Problem statement → Please return only the lines from the one holding "-- ==== Sys2Proof/Machine/Families.lean" through the one holding "takes it. -/", exactly as they appear in the records below, both ends included.

[Provided data]

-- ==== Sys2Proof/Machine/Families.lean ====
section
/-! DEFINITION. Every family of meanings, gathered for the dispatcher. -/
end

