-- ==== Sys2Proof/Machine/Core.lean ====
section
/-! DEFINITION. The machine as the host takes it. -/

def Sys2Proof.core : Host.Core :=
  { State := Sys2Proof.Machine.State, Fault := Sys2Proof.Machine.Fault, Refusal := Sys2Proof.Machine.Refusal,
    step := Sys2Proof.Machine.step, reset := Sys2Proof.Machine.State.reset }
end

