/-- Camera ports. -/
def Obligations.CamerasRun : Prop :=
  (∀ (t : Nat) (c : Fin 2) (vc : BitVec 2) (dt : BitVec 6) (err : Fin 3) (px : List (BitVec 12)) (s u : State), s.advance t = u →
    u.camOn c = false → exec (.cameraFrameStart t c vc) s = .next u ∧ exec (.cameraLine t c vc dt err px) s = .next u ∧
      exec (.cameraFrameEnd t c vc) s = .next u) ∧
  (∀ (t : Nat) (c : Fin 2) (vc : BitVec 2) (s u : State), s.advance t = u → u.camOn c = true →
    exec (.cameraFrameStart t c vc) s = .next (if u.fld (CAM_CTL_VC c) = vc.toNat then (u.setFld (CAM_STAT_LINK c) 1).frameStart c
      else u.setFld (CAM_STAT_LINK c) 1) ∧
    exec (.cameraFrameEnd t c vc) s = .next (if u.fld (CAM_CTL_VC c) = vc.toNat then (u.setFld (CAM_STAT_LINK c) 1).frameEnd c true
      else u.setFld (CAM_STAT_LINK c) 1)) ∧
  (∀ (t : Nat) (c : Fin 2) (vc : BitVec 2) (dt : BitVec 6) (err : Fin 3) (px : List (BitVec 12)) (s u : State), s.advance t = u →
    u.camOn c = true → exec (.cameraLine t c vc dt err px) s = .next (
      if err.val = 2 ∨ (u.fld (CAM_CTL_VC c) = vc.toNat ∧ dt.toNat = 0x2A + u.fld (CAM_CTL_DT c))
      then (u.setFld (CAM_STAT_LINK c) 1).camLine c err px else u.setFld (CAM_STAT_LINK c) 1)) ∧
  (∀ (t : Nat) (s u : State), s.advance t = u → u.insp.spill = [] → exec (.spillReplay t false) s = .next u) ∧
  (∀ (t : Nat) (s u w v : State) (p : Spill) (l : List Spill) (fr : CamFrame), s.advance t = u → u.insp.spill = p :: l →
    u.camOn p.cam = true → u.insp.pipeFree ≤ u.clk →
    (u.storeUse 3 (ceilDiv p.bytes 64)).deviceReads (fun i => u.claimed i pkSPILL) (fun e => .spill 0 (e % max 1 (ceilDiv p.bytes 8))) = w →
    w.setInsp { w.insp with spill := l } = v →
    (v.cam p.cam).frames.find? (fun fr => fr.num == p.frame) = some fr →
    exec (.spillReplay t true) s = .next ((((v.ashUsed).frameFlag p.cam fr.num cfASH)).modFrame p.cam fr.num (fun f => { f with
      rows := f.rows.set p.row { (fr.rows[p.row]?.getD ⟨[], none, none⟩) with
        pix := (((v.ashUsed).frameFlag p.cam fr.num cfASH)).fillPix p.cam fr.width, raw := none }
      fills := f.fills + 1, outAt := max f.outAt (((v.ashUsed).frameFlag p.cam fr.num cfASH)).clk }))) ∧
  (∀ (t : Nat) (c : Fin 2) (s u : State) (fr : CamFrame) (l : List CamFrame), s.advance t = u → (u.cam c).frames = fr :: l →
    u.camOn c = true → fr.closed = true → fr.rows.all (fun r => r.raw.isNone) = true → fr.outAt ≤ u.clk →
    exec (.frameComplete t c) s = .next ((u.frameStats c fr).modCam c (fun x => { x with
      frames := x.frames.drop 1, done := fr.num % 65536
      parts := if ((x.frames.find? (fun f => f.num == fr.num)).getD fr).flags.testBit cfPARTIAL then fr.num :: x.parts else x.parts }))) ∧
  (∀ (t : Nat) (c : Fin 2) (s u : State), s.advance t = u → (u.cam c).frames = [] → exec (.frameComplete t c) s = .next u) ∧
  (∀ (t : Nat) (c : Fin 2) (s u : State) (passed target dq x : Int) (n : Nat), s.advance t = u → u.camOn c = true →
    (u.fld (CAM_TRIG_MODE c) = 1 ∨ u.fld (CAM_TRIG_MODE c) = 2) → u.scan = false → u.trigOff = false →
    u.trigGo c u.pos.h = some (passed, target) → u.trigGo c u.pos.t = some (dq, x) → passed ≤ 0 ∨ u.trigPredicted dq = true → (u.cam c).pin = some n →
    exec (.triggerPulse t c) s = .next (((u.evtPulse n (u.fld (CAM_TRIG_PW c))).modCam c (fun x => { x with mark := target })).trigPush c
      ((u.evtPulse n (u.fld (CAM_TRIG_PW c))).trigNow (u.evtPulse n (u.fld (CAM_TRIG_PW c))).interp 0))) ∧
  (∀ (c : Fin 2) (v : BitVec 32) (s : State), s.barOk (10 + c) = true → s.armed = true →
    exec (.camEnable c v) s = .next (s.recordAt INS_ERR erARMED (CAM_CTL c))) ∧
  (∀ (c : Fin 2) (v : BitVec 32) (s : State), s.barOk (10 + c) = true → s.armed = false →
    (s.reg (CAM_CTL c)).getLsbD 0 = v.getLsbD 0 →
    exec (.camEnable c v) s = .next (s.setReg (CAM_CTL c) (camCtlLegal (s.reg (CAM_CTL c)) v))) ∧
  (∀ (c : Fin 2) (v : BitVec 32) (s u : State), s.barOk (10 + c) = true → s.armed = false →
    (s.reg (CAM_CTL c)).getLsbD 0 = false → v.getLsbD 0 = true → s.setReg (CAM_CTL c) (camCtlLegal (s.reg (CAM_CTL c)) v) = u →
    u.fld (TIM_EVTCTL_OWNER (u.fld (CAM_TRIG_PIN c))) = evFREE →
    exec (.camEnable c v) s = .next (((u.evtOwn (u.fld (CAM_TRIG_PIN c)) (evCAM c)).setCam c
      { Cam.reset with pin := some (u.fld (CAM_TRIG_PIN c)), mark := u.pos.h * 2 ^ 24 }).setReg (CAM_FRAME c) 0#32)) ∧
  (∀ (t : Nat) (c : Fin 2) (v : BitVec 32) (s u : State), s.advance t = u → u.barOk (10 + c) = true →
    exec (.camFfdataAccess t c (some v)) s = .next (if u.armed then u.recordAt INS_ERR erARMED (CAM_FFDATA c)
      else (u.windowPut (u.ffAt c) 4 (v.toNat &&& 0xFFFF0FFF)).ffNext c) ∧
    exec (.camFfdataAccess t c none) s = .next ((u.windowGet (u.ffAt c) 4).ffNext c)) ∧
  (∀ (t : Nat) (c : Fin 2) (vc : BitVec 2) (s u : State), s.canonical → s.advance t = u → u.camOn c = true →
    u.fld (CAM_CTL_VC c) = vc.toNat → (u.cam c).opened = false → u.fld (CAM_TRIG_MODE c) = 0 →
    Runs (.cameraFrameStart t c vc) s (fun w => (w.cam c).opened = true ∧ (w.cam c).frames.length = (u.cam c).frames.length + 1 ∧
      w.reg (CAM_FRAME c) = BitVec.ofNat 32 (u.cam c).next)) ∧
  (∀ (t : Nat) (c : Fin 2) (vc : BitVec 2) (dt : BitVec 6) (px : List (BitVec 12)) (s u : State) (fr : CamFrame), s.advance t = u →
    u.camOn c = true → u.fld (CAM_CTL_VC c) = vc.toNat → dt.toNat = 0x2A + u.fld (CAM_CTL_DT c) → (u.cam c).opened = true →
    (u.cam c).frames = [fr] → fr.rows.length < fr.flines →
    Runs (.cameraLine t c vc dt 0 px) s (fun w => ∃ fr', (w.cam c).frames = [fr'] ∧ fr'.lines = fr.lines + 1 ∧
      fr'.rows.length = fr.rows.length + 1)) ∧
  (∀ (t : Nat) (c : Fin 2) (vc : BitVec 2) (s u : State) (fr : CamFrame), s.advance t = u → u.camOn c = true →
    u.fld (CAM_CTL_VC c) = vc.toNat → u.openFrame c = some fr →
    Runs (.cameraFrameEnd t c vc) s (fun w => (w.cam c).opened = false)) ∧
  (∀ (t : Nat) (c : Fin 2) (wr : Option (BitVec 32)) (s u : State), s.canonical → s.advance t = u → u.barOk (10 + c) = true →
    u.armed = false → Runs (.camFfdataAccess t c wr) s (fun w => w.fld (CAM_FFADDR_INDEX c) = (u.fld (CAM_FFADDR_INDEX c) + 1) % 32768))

[/Provided data]
[Provided data]

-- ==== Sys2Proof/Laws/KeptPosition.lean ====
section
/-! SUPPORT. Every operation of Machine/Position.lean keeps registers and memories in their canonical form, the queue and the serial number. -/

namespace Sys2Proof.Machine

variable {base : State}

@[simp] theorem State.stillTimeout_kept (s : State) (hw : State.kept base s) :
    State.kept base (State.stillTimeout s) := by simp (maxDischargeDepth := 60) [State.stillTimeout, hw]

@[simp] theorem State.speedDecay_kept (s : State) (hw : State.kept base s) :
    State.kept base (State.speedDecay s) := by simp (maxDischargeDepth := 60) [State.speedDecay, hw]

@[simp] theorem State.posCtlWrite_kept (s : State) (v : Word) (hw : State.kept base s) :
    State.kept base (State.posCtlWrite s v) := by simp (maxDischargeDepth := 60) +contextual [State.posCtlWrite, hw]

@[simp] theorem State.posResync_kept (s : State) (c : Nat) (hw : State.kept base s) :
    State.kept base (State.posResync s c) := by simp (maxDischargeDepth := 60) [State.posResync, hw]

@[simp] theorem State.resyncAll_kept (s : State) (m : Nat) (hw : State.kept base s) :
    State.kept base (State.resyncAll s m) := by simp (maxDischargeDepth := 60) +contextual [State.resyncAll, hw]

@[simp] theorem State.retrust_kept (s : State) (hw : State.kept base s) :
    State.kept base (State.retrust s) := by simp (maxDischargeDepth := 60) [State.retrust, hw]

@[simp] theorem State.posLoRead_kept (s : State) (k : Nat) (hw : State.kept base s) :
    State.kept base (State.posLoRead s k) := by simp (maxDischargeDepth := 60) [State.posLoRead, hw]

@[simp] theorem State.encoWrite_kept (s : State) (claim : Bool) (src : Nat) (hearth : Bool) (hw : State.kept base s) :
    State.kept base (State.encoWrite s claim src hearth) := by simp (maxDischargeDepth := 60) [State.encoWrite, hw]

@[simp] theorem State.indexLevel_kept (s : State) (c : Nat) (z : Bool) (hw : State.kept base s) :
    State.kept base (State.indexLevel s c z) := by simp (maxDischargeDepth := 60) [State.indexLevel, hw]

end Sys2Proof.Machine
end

[/Provided data]

Final answer →
-- ==== Sys2Proof/Machine/Families.lean ====
section
/-! DEFINITION. Every family of meanings, gathered for the dispatcher. -/
end

-- ==== Sys2Proof/Machine/Core.lean ====
section
/-! DEFINITION. The machine as the host takes it. -/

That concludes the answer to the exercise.